- **ASSIGNMENT**
Search the data for "pageSetPort". Each line containing it is to be copied.

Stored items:
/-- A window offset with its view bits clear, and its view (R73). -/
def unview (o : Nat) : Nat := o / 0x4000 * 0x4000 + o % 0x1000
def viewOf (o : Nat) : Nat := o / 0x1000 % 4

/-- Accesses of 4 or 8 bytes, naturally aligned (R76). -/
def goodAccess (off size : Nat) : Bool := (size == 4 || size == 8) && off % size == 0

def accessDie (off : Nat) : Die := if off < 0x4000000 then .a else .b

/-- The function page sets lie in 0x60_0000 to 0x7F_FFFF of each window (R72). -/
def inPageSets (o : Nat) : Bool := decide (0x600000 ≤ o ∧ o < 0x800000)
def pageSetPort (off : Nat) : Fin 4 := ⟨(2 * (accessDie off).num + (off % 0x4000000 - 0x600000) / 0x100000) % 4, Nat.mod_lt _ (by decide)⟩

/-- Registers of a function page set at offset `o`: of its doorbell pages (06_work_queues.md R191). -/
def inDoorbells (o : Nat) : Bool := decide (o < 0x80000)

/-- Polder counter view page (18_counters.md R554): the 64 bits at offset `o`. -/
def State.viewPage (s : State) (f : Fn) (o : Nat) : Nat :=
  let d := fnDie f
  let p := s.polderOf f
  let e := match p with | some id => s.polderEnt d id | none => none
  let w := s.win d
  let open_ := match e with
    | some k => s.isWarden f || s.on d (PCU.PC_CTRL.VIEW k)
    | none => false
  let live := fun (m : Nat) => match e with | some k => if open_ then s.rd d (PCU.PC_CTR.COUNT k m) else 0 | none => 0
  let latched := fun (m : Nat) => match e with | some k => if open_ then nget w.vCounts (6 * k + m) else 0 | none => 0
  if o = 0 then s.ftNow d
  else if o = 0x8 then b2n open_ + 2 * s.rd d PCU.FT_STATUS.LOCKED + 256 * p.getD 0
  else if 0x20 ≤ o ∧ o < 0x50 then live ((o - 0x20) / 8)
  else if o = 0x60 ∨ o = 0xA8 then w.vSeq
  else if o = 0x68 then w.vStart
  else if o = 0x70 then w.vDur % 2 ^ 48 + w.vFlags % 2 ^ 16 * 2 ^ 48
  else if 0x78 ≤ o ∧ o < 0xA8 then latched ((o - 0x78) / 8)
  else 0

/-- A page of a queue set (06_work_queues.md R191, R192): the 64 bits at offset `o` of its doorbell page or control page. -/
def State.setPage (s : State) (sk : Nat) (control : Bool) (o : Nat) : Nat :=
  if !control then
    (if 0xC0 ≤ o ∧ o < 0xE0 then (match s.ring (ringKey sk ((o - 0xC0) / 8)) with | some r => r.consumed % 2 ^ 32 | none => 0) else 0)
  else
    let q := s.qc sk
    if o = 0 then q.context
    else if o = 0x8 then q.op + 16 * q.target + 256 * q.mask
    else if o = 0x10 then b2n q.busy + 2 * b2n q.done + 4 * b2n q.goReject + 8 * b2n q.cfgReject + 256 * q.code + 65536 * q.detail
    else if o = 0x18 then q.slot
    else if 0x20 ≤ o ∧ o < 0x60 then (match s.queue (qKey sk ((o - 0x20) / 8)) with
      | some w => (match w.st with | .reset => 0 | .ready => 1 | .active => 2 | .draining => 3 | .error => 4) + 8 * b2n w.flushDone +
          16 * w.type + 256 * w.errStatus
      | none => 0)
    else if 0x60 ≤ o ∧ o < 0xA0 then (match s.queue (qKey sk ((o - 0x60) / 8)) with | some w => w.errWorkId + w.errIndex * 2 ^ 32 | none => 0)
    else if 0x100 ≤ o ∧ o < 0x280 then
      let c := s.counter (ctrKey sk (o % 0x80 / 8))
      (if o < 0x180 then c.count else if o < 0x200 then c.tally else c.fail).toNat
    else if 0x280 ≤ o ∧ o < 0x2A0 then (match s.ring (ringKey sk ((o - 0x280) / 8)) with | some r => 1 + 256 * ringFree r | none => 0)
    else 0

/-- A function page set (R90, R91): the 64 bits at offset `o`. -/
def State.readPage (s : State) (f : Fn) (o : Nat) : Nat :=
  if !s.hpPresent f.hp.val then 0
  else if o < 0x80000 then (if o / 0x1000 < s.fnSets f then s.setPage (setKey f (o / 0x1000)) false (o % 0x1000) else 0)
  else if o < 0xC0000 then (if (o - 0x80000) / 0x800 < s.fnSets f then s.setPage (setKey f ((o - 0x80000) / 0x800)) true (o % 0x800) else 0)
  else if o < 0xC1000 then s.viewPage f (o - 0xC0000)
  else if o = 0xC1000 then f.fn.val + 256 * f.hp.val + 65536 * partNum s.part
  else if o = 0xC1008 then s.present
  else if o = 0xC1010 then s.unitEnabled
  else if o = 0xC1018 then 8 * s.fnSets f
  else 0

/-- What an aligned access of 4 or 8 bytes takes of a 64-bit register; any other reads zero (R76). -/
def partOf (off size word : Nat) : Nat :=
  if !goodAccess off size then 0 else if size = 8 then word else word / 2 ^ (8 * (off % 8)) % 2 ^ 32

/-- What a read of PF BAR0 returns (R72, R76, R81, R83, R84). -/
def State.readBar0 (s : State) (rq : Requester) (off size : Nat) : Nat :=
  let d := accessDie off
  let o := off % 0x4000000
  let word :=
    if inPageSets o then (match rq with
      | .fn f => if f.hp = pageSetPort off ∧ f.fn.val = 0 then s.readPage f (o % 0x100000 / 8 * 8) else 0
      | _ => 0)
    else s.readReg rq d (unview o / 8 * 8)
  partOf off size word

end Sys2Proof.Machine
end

- **ANSWER BOX**
def pageSetPort (off : Nat) : Fin 4 := ⟨(2 * (accessDie off).num + (off % 0x4000000 - 0x600000) / 0x100000) % 4, Nat.mod_lt _ (by decide)⟩
      | .fn f => if f.hp = pageSetPort off ∧ f.fn.val = 0 then s.readPage f (o % 0x100000 / 8 * 8) else 0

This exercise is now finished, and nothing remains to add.